Per K-tile (after load+quantize): v9 KT_top fp8 [32,32] K^T[0:32, :] (vmatpush.acc.bf16 reads v9+v10 as pair) v11 KT_bot fp8 [32,32] K^T[32:64, :] (vmatpush.acc.bf16 reads v11+v12 as pair) v12 VT_left fp8 [32,32] V_std[:, 0:32] (vmatpush.acc.bf16 reads v12+v13 as pair) v14 VT_right fp8 [32,32] V_std[:, 32:64] (vmatpush.acc.bf16 reads v14+v15 as pair)

Temporaries (reused each iteration): v16,v17 scores sl,sr bf16 [32,16] (written as pair by vmatpop.bf16 acc[0]) v18,v19 scaled sl,sr bf16 [32,16] v20 tile_max / exp_diff bf16 [32,16] v21 m_new bf16 [32,16] v22,v23 exp_s left,right bf16 [32,16] v24 exp_s_fp8 fp8 [32,32] (acc[1] roundtrip; vmatpush reads v22+v23 as pair) v25,v26 vc_left col0,col1 bf16 [32,16] (written as pair by vmatpop.bf16 acc[0]) v27,v28 vc_right col0,col1 bf16 [32,16] (written as pair by vmatpop.bf16 acc[1])

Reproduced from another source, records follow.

-- ==== Sys2Proof/Machine/StoreParts.lean ====
section
/-! DEFINITION. The plain-data parts of the state that belong to the job store, ingest, jobs and pages (spec/02,
spec/04): sessions, windows, transfers, the strip directory, surfaces, jobs, page entries and checked page runs. -/

namespace Sys2Proof.Machine

/-- An open DBT session (R54). -/
structure Session where
  id : Nat
  frag : Nat
  deriving DecidableEq, Repr

/-- The kind of a window (R55). -/
inductive WinKind where
  | stripWrite | tableWrite | readBack
  deriving DecidableEq, Repr

/-- An open window (R55). `target` is the READ_BACK target; `img` the table image slot. -/
structure Window where
  num : Nat
  session : Nat
  kind : WinKind
  target : Nat
  surf : Nat
  gen : Nat
  img : Nat
  readonly : Bool
  deriving DecidableEq, Repr

/-- A transfer in flight (R62). -/
structure Xfer where
  session : Nat
  window : Nat
  id : Nat
  obj : Nat
  fragCount : Nat
  len : Nat
  crc : Nat
  /-- Fragments received. -/
  got : List Nat
  /-- Store address of its first byte. -/
  addr : Nat
  /-- Device time of its last fragment; and the source and port of the fragment that completed it, or of its last one so
  far (R60). -/
  lastAt : Nat
  src : Nat
  port : Nat
  ports : List Nat
  deriving DecidableEq, Repr

/-- An ended transfer whose later fragments are dropped (R62). -/
structure EndedXfer where
  session : Nat
  window : Nat
  id : Nat
  lastAt : Nat
  deriving DecidableEq, Repr

/-- An ACK or NAK (R60), which may be delayed while C3 is shed: what it repeats of its transfer, and the ports of that. -/
structure DbtReply where
  session : Nat
  window : Nat
  id : Nat
  obj : Nat
  fragCount : Nat
  len : Nat
  crc : Nat
  reason : Nat
  dst : Nat
  port : Nat
  ports : List Nat
  deriving DecidableEq, Repr

/-- An RDREQ being answered (R64): where its RDDATA go, what they repeat, the fragment size, and the bytes of the object as
they were at its arrival. -/
structure ReadOut where
  session : Nat
  window : Nat
  id : Nat
  obj : Nat
  dst : Nat
  port : Nat
  frag : Nat
  bytes : List Byte
  deriving DecidableEq, Repr

/-- A strip directory entry (R52) with the partner's latest digest (R66) and whether an uncorrectable DRAM error made
it BAD (R45). STATE as R52 codes it. -/
structure Slot where
  addr : Nat
  len : Nat
  state : Nat
  mode : Nat
  digest : Nat
  rawLen : Nat
  partner : Option (Nat × Nat)
  ue : Bool
  deriving DecidableEq, Repr

/-- A surface generation held (R50): its entry, its definition's six body words, its slots that are not EMPTY without a
partner digest, whether an admitted page has referenced it (R134), and whether its release has been issued (R135). -/
structure Surface where
  entry : Nat
  id : Nat
  gen : Nat
  body : List Nat
  slots : List (Nat × Slot)
  inUse : Bool
  released : Bool
  /-- Checked pages (order of the job, page) that use it and whose comparison has still to be reported (R135). -/
  waits : List (Nat × Nat)
  deriving DecidableEq, Repr

/-- Where a page stands with admission (R69). -/
inductive Admission where
  | open | awaiting | admitted | refused
  deriving DecidableEq, Repr

/-- A page entry (R121, R528). -/
structure Page where
  num : Nat
  /-- The eight layer references: surface id in bits 31:16, generation in bits 15:0, 0xFFFF_FFFF for none. -/
  refs : List Nat
  adm : Admission
  /-- Closed by a PAGE_CLOSE (R528). -/
  closed : Bool
  checked : Bool
  done : Bool
  deriving DecidableEq, Repr

/-- A job queue entry (R48, R49): words 1–3 of its definition and its state bits (R526). -/
structure Job where
  slot : Nat
  id : Nat
  w1 : Nat
  w2 : Nat
  w3 : Nat
  started : Bool
  closed : Bool
  cancelled : Bool
  pages : List Page
  /-- Order of its JOB_START among started jobs. -/
  order : Nat
  deriving DecidableEq, Repr

/-- A committed GAP set: the values of every GAP-domain register (R115). -/
abbrev GapSet := List (Nat × Nat)

/-- A GAP set waiting for its apply-at page (R116): the job's slot, its id, and the page. -/
structure PendingGap where
  set : GapSet
  job : Nat
  id : Option Nat
  page : Nat
  deriving DecidableEq, Repr

/-- A test strip of a gap (R355, R381): its bar, FULL, overlap boundaries and, when not FULL, its 64-column blocks. -/
structure TestStrip where
  bar : Nat
  full : Bool
  overlaps : Nat
  blocks : List Nat
  deriving DecidableEq, Repr

/-- The test strips of one gap with the values in force at the check (R355, R381). -/
structure GapStrips where
  c4 : Nat
  colmode : Bool
  lines : Nat
  ofs : Nat
  space : Nat
  strips : List TestStrip
  deriving DecidableEq, Repr

/-- A page past its readiness check (R129): the settings it was fixed with, where it lies, what each layer does, and
what has happened to it since. It stays while its lines or those of its gap are still to be composed. -/
structure PageRun where
  /-- The job: its slot, its order among started jobs, its id and word 1 of its definition (R527). -/
  job : Nat
  ord : Nat
  jobId : Nat
  w1 : Nat
  page : Nat
  set : GapSet
  firstLine : Nat
  /-- Start position S of R196, in pu. -/
  start : Int
  lines : Nat
  /-- Number of the tick end of its check (R111). -/
  checkTick : Nat
  /-- The generation each layer uses: 0xFFFF_FFFF for none. -/
  uses : List Nat
  /-- LAST_ACTION of each layer (0 none, 1 HOLD, 2 BLANK, 3 REPEAT). -/
  actions : List Nat
  /-- The generation each layer used on the page before it: a REPEAT layer's stays live until this page has printed (R74). -/
  before : List Nat
  strips : Option GapStrips
  /-- Channels for which UNDERRUN has been raised (R113). -/
  underruns : List Nat
  /-- GAP_START, LINE_MATCH and PAGE_DONE have been signalled (R113). -/
  gapStarted : Bool
  matched : Bool
  done : Bool
  /-- First line after its gap: of the job's next page once that is checked, or the job's end. -/
  endLine : Option Nat
  /-- Fire position of its last line at the last bar (R108, R199). -/
  lastFp : Int
  /-- Freeze signatures under way: (layer, bar, CRC register over the rows so far, rows taken). -/
  sigs : List (Nat × Nat × Nat × Nat)
  /-- Proof: entry offset in the ring, and whether lines were lost. -/
  proofOff : Option Nat
  proofBad : Bool
  /-- Its comparison's result has been reported (R330). -/
  compared : Bool
  /-- The sensitivity generation in force on it (R333). -/
  sensGen : Nat
  deriving DecidableEq, Repr

/-- The next page to be checked and where it stands (R105–R108, R131–R133). Its possible places are lines of a grid: the
grid of the page before it, or its own for a job that starts after an empty queue. -/
structure NextPage where
  job : Nat
  ord : Nat
  page : Nat
  /-- A line of the grid and its position; the page's line in the grid. -/
  anchorLine : Nat
  anchorPos : Int
  gridLine : Nat
  pitchDiv : Nat
  /-- It starts by a mark of a probe, with an offset, at or after `earliest` (R106). -/
  mark : Bool
  probe : Nat
  ofs : Int
  earliest : Int
  /-- Its start as it stands; none while a MARK page waits for its mark. -/
  start : Option Int
  /-- A MARK page held at its check: marks latched meanwhile do not start it (R131). -/
  held : Bool
  /-- By how much each layer's hold has delayed it, in pu (R132); and, of a held MARK page, the least start at its last check. -/
  delays : List Int
  lookAt : Int
  /-- Layers whose hold has run out, reported once (R132). -/
  fallen : List Nat
  deriving DecidableEq, Repr

/-- Jobs and scan-out (spec/04). -/
structure Scan where
  jobs : List Job
  /-- Checked pages in order; the last one always stays. -/
  runs : List PageRun
  nextPage : Option NextPage
  pendingGap : Option PendingGap
  /-- The number of the tick end at which a GAP commit was last accepted (R523). -/
  gapTick : Option Nat
  /-- Jobs started so far. -/
  starts : Nat
  /-- The queue has stood empty since the last page was checked (R108). -/
  emptied : Bool
  /-- Marks latched and not yet judged: probe, position, device time (R106, R191). -/
  marks : List (Nat × Int × Nat)
  /-- The page at the reference bar, as PG_CUR_PAGE shows it: the order of its job and its number. -/
  cur : Option (Nat × Nat)
  /-- The generation each layer used on the last checked page (R130, R131). -/
  prevUses : List Nat
  /-- Channels whose latest line was complete with too little slack, and since when SPEED_REQ's release conditions
  hold together (R75, R76). -/
  slackLow : List Nat
  calm : Option Nat
  deriving DecidableEq, Repr

/-- A strip that failed, as it was delivered to one page (R95): surface id, generation, slot, the page (order of the
job, page number) and the samples. -/
structure Failed where
  id : Nat
  gen : Nat
  slot : Nat
  ord : Nat
  page : Nat
  samples : List Nat
  deriving DecidableEq, Repr

/-- Ingest, the strip directory and the decoders (spec/02, spec/03). -/
structure Ingest where
  sessions : List Session
  usedIds : List Nat
  windows : List Window
  xfers : List Xfer
  ended : List EndedXfer
  delayed : List DbtReply
  /-- RDREQs whose answers wait while C3 is shed: at most 16 (R64). -/
  reads : List ReadOut
  /-- Datagrams received with FLAGS.RETX; no register shows the count (R57). -/
  retx : Nat
  surfs : List Surface
  /-- Digests queued for the partner (R66): surface id, generation, slot, LEN, DIGEST. -/
  digests : List (Nat × Nat × Nat × Nat × Nat)
  /-- Strips fetched and checked since they were written: surface id, generation, slot (R93). -/
  fetched : List (Nat × Nat × Nat)
  failed : List Failed
  /-- Strips in a decoder: decoder, surface id, generation, slot. -/
  decoding : List (Nat × Nat × Nat × Nat)
  /-- Fetched PRED and RUN strips for which no decoder was free (R101): surface id, generation, slot. -/
  waiting : List (Nat × Nat × Nat)
  /-- Raw-form bytes delivered so far (CS_DEC_OUT). -/
  rawOut : Nat
  deriving DecidableEq, Repr

end Sys2Proof.Machine
end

Scalar register map ─────────────────── VMEM: x1=Q x2=KT0 x3=KT1 x4=VT0 x5=VT1 x6=SCALE x7=OUT DRAM: x9=KT0 x10=KT1 x11=VT0 x12=VT1 x13=SCALE x14=OUT Sizes: x15=4096 (tile) x16=1024 (scale)

`fused_attention_reference(Q, K, V_mlir, scale)`

Exact SDPA matching the MLIR affine maps. Returns [q_rows, head_dim] float.